To show that Warsaw circle is simply connected I am doing exercise from algebraic topology book which says show that fundamental group of Warsaw circle is trivial, where Warsaw circle is C=$A_1\cup A_2\cup A_3 \cup A_4 $, where $A_1=\{(x,\sin\frac{\pi}{x}):0<x \le 1 \}$, $A_2=\{ (0,y):-1\le y \le 1\}$, $A_3=\{(x,1+\sqrt{x-x^2}):0\le x \le 1\}$, $A_4=\{(1,y):0\le y \le 1\}$. This is clearly path connected so we can choose any point. Lets pick point $p\in C$. Now we need to show that any loop at $p$ is path homotopic to identity loop. What I am thinking from looking at the graph is any loop at $p$ will be of this way. We will start at $p$, we will travel upto some point $q$, then we have to return to $p$ via the same path, then there's possibility that we move to some other point $r$, but again we have to return via same path. Lets call this path $w$. Now to construct homotopy between $w$ to identity, we need to continuously deform our path $w$ to identity. What I thought is first we will travel through our $w$. Then next time again we start at $p$ but we travel upto point little behind $q$, come back to $p$, travel to point slightly behind $r$, then return to $p$. This way slowly slowly we will deform our $w$ to identity. But I can't write this as an answer. I am struggling to come up with proper mathematical argument, properly defined homotopy. 

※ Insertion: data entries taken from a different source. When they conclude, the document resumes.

-- ==== Sys2Proof/Certificates/Slice0/Obligations.lean ====
section
/-! DEFINITION. The statements for the provers. Each docstring names the rule of spec/ it formalises. -/

open Sys2Proof Sys2Proof.Machine

/-! ## Encoding and step -/

/-- spec/30_encoding.md R130: the worked encodings decode to the operations they stand for. Rests on decision D2. -/
def Obligations.SpecWordsDecode : Prop :=
  decode [0x04, 0x01, 0x5B, 0x01, 0x5C] = .op (.send 0x01 0x5B [0x5C]) [] ∧
  decode [0x05] = .op .task [] ∧
  decode [0x10, 0x68] = .op (.rxpush 0x68) [] ∧
  decode [0x26, 0x78, 0x56, 0x34, 0x12] = .op (.bcd4 0x78 0x56 0x34 0x12) []

/-- spec/30_encoding.md R120, R123: decoding the string of a well-formed operation gives it back, whatever bytes
follow. Rests on decision D2. -/
def Obligations.DecodeReadsEncode : Prop :=
  ∀ (i : Instr) (rest : List Byte), i.wellFormed = true → decode (encode i ++ rest) = .op i rest

/-- spec/30_encoding.md R120, R123, spec/60_exceptions.md R333: every string the decoder reads is the encoding of the
operation it gives, which is well formed, so each operation has one encoding and no string of another revision code
than 1 to 4 is read. Rests on decision D2. -/
def Obligations.EncodeInvertsDecode : Prop :=
  ∀ (bs rest : List Byte) (i : Instr), decode bs = .op i rest → i.wellFormed = true ∧ bs = encode i ++ rest

/-- spec/30_encoding.md R122: a string that ends before the length its opcode requires is refused with `Truncated`.
The empty string among them is the model's reading (notes/assumptions/11.md). Rests on decision D2. -/
def Obligations.ProperPrefixTruncated : Prop :=
  ∀ (i : Instr) (k : Nat), i.wellFormed = true → k < (encode i).length →
    decode ((encode i).take k) = .bad .truncated ∧
    ∀ s : State, s.stream[s.pc]? = some ((encode i).take k) → step s = .fault .truncated

/-- spec/30_encoding.md R124: opcodes 0x00, 0x09 to 0x0F, 0x12 to 0x1F and 0x2D to 0xFF encode no operation and are
refused with `UnknownOp`; no other opcode is. Rests on decision D2. -/
def Obligations.UnknownOpcodesRefused : Prop :=
  ∀ (op : Byte) (bs : List Byte),
    if op.toNat = 0 ∨ (0x09 ≤ op.toNat ∧ op.toNat ≤ 0x0F) ∨ (0x12 ≤ op.toNat ∧ op.toNat ≤ 0x1F) ∨ 0x2D ≤ op.toNat then
      decode (op :: bs) = .bad .unknownOp ∧
      ∀ s : State, s.stream[s.pc]? = some (op :: bs) → step s = .fault .unknownOp
    else decode (op :: bs) ≠ .bad .unknownOp

/-- spec/10_state.md R39: where the stream's entry at `pc` decodes to an operation, the step is that operation's
meaning and nothing more. Rests on decision D3. -/
def Obligations.StepRunsDecodedOperation : Prop :=
  ∀ (s : State) (bytes : List Byte) (i : Instr),
    s.stream[s.pc]? = some bytes → decode bytes = .op i [] → step s = exec i s

/-- spec/70_reset_and_hazards.md R366: the run ends when `pc` equals the stream's length. That the end is a refusal,
and that bytes after an operation's last one are refused, is the model's choice (notes/assumptions/10.md, 9.md). Rests
on decisions D3 and D50. -/
def Obligations.RunEndsAtStreamEnd : Prop :=
  (∀ s : State, s.stream.length ≤ s.pc → step s = .refused .runEnded) ∧
  (∀ (s : State) (bytes rest : List Byte) (i : Instr) (b : Byte),
    s.stream[s.pc]? = some bytes → decode bytes = .op i (b :: rest) → step s = .refused .trailingBytes)

/-- The model's way of loading a program (notes/assumptions/8.md): an operation string placed at the next entry is the
one the next step runs. -/
def Obligations.TableWordRunsNext : Prop :=
  ∀ (s : State) (nbits w : Nat) (i : Instr), decodeTableWord nbits w = some i →
    step (s.withFetchWord nbits w) = exec i (s.withFetchWord nbits w)

/-- spec/10_state.md R39 ("Every operation and event advances it by one") and spec/20_memory.md R85 ("nothing writes
it"): every operation moves to the next entry of a stream it leaves as it was. Rests on decisions D3 and D49. -/
def Obligations.OperationsAdvanceStream : Prop :=
  ∀ (i : Instr) (s t : State), exec i s = .next t → t.pc = s.pc + 1 ∧ t.stream = s.stream

/-! ## Power-on and the invariant -/

/-- spec/10_state.md R47, R49: at power-on the engine is not initialised and the trace is empty. Rests on decision
D27. -/
def Obligations.PowerOnState : Prop :=
  State.reset.initialised = false ∧ State.reset.trace = []

/-- The power-on state meets the invariant, and its assembler is stable. Its values but `initialised` and the trace
are the model's choice (notes/assumptions/2.md). -/
def Obligations.PowerOnMeetsInvariant : Prop :=
  State.reset.Inv ∧ State.reset.AssemblerStable Config.params

/-- spec/10_state.md R61: after every operation and every environment event its six clauses hold once INIT has run;
with them the counts' ranges, the cursors (R35, R37), nonzero handles (R44), and the byte stores' canonical form.
Rests on the spec's own derivation of R61 and on decision D42; the canonical form is the model's
(notes/assumptions/7.md). -/
def Obligations.StepKeepsInvariant : Prop :=
  ∀ s t : State, s.Inv → step s = .next t → t.Inv

/-- spec/60_exceptions.md R332: in every state that meets the invariant and whose assembler is stable (which the
invariant itself asks once INIT has run), no step reaches `BufferIndex`, the assembler's transient state, or a host
operation inside another; and the step leaves the assembler stable, before INIT too. Rests on the spec's own
derivation of R332; the transient fault is the model's (notes/assumptions/15.md). -/
def Obligations.InvariantRulesOutFaults : Prop :=
  ∀ s : State, s.Inv → s.AssemblerStable Config.params →
    (step s ≠ .fault .bufferIndex ∧ step s ≠ .fault .assemblerTransient ∧ step s ≠ .fault .reentrant) ∧
    ∀ t, step s = .next t → t.AssemblerStable Config.params

/-! ## Rules of the whole machine -/

/-- spec/10_state.md R49, spec/30_encoding.md R129: no operation takes back an output event or a result, and each
returns at most one result. Rests on decision D45; one list of results is the model's (notes/assumptions/12.md). -/
def Obligations.OutputsOnlyGrow : Prop :=
  ∀ (i : Instr) (s t : State), exec i s = .next t →
    (∃ es : List Event, t.trace = s.trace ++ es) ∧
    ∃ rs : List Result, rs.length ≤ 1 ∧ t.results = s.results ++ rs

/-- spec/10_state.md R44: only INIT and the registration of a slot change that slot. Rests on decision D26. -/
def Obligations.CallbacksChangeOnlyByRegistration : Prop :=
  ∀ (i : Instr) (s t : State), exec i s = .next t → i ≠ .init →
    ((∀ h, i ≠ .setrcb h) → t.respCb = s.respCb) ∧ ((∀ h, i ≠ .setecb h) → t.errCb = s.errCb)

/-- spec/30_encoding.md R125 and spec/10_state.md R45: only SEND, TASK, INIT and RESET write `last_error`; no
operation reports `NakReceived` or `Ok`. Rests on decisions D22 and D28. -/
def Obligations.ErrorsReportedAreReal : Prop :=
  ∀ (i : Instr) (s t : State), exec i s = .next t →
    (t.lastError ≠ s.lastError →
      i = .task ∨ i = .init ∨ i = .reset ∨ ∃ a c d, i = .send a c d) ∧
    (s.lastError ≠ .nakReceived → t.lastError ≠ .nakReceived) ∧
    ∃ es : List Event, t.trace = s.trace ++ es ∧
      ∀ h : Byte, Event.err h .nakReceived ∉ es ∧ Event.err h .ok ∉ es

/-- "Written: the result port only" (spec/40_frame_builder.md R141, R142; spec/43_version_detector.md R252 to R258;
spec/44_field_decoder.md R285 to R306): BUILD, XOR8, VALIDATE, CKSUM, DETECT, BCD4, DIAM, BATT, STATUS of a revision 1
to 4, UDF, DECODE and SUM8 complete in every state, before INIT too, with a result that depends on their operands
alone. Rests on decision D2; that they run before INIT is the model's reading (notes/assumptions/18.md). -/
def Obligations.FunctionsWriteOnlyResultPort : Prop :=
  ∀ i : Instr, isHostOp i = false → i ≠ .tick → (∀ b, i ≠ .rxpush b) → (∀ b, i ≠ .asmbyte b) →
    (∀ r s v, i = .status r s v → 1 ≤ r.toNat ∧ r.toNat ≤ 4) →
    ∃ res : Result, ∀ s : State, exec i s = .next (s.returned res)

/-- spec/42_protocol_engine.md R240: as long as no TASK runs (and no INIT or RESET), an engine that waits goes on
waiting: no byte is consumed, no record is delivered, the deadline stays, and the only events are rejected SENDs.
Rests on decisions D8 and D23. -/
def Obligations.WaitingLastsUntilTask : Prop :=
  ∀ (i : Instr) (s t : State), s.initialised = true → s.engState = .waitingForResponse → exec i s = .next t →
    i ≠ .task → i ≠ .init → i ≠ .reset →
    t.engState = .waitingForResponse ∧ t.deadline = s.deadline ∧ t.retryCount = s.retryCount ∧
    (∃ bs : List Byte, t.rxFifo = s.rxFifo ++ bs) ∧
    ∃ es : List Event, t.trace = s.trace ++ es ∧ ∀ e ∈ es, ∃ h, e = .err h .invalidParam

/-- spec/10_state.md R35, R37: no output depends on the two cursors. Two states that differ in them alone end alike,
but for the cursors. Rests on decision D42. -/
def Obligations.CursorsAffectNoOutput : Prop :=
  ∀ (i : Instr) (s : State) (m n : Nat),
    match exec i s, exec i { s with txCursor := m, rxCursor := n } with
    | .next t, .next u => { u with txCursor := t.txCursor, rxCursor := t.rxCursor } = t
    | .fault f, .fault g => f = g
    | .refused _, .refused _ => True
    | _, _ => False

/-! ## Host operations -/

/-- spec/60_exceptions.md R334: every host operation but INIT is refused before INIT, with `NotInitialised`. Rests on
decision D27. -/
def Obligations.HostOperationsNeedInit : Prop :=
  ∀ (i : Instr) (s : State), isHostOp i = true → i ≠ .init → s.opActive = false → s.initialised = false →
    exec i s = .fault .notInitialised

/-- spec/60_exceptions.md R336: a host operation invoked during another is refused with `Reentrant`. The flag that
says so is the model's own (notes/assumptions/14.md). Rests on decision D24. -/
def Obligations.HostOperationsDoNotNest : Prop :=
  ∀ (i : Instr) (s : State), isHostOp i = true → s.opActive = true → exec i s = .fault .reentrant

/-- spec/42_protocol_engine.md R201, R208 with the table of spec/10_state.md R60: what INIT and RESET leave. Nothing
is said of `rx_buf`, which the table leaves unspecified. Rests on decisions D26 and D27. -/
def Obligations.InitAndResetGiveInitialValues : Prop :=
  ∀ (i : Instr) (s : State), (i = .init ∧ s.opActive = false) ∨ (i = .reset ∧ s.Ready) →
    ∃ t, exec i s = .next t ∧
      t.engState = .idle ∧ t.asmState = .waitingForStart ∧ t.rxCount = 0 ∧ t.rxCursor = 0 ∧
      (∀ k, t.txBuf.read k = 0) ∧ t.txLen = 0 ∧ t.txCursor = 0 ∧ t.retryCount = 0 ∧ t.deadline = 0 ∧
      t.lastError = .ok ∧ t.rxIntEn = true ∧ t.initialised = true ∧ t.rxFifo = [] ∧
      t.tick = s.tick ∧ t.trace = s.trace ∧ t.results = s.results ∧ t.stream = s.stream ∧
      t.pc = s.pc + 1 ∧ t.opActive = false ∧
      (i = .init → t.respCb = none ∧ t.errCb = none) ∧
      (i = .reset → t.respCb = s.respCb ∧ t.errCb = s.errCb)

/-- spec/42_protocol_engine.md R204, R205: a registration replaces its slot, 0 empties it, in every engine state;
nothing else is written. Rests on decision D27. -/
def Obligations.RegistrationReplacesSlot : Prop :=
  ∀ (h : Byte) (s : State), s.Ready →
    exec (.setrcb h) s = .next { s with respCb := if h = 0 then none else some h, pc := s.pc + 1 } ∧
    exec (.setecb h) s = .next { s with errCb := if h = 0 then none else some h, pc := s.pc + 1 }

/-- spec/42_protocol_engine.md R206, R207 with the codes of spec/10_state.md R32 and spec/60_exceptions.md R320:
GETSTATE and GETERR return a code and write the result port only; between operations GETSTATE returns 0 or 3. Rests on
decisions D20, D22, D27 and D32. -/
def Obligations.ReadsReturnCodes : Prop :=
  ∀ s : State, s.Ready →
    (∃ n : BitVec 3, exec .getstate s = .next (s.returned (.code n)) ∧
      (n = 0 ↔ s.engState = .idle) ∧ (n = 1 ↔ s.engState = .preamble) ∧ (n = 2 ↔ s.engState = .transmitting) ∧
      (n = 3 ↔ s.engState = .waitingForResponse) ∧ (n = 4 ↔ s.engState = .complete) ∧
      (n = 5 ↔ s.engState = .error) ∧ (s.Inv → n = 0 ∨ n = 3)) ∧
    ∃ m : BitVec 3, exec .geterr s = .next (s.returned (.code m)) ∧
      (m = 0 ↔ s.lastError = .ok) ∧ (m = 1 ↔ s.lastError = .timeout) ∧ (m = 2 ↔ s.lastError = .checksumMismatch) ∧
      (m = 3 ↔ s.lastError = .invalidFrame) ∧ (m = 4 ↔ s.lastError = .nakReceived) ∧
      (m = 5 ↔ s.lastError = .bufferOverflow) ∧ (m = 6 ↔ s.lastError = .invalidParam)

I would also like to know if any reference book has 
proof of it. Thanks.
 A: Since $C$ is path connected, we may choose any basepoint $p$ and show that all loops based at $p$ are null-homotopic. So let $u : I \to C$ be a loop based at $p$. We claim that there exists $\xi \in (0,1]$ such $u(I) \cap A_1 \subset A_1(\xi)  = \{(x,\sin\frac{\pi}{x}): \xi \le x \le 1 \}$. This will prove that $u(I) \subset A_1(\xi) \cup A_2 \cup A_3 \cup A_4 = C(\xi)$ which is homeomorphic to a closed interval, thus showing that $u$ is null-homotopic.
Assume that no such $\xi$ exists. Then we get a sequence $(t_n)$ in $I$ such that $u(t_n) \in A_1$ and $u_1(t_n) < \frac{1}{n}$, where $u_1(t)$ is the first coordinate of $u(t)$. The sequence $(t_n)$ has a convergent subsequence, hence we may assume w.l.o.g. that $t_n \to \tau \in I$. Thus $u(t_n) \to u(\tau)$. Clearly $u_1(t_n) \to 0$, thus $u(\tau) \in A_2$. There exists $\epsilon > 0$ such that $u(t) \in C' = C \setminus \{(\frac{1}{2},\frac{3}{2})\}$ for $\lvert t - \tau \rvert < \epsilon$. We have $\lvert t_n - \tau \rvert < \epsilon$ for $n \ge n_0$. This implies that $C'$ is path connected since $u$ maps the interval between $t_n$ and $\tau$ to $C'$ if $n \ge n_0$ (recall $u(\tau) \in A_2$, $u(t_n) \in A_1$).  This is a contradiction because $C'$ is known to have two path components. See for example Path components of Topologist's Sine Curve.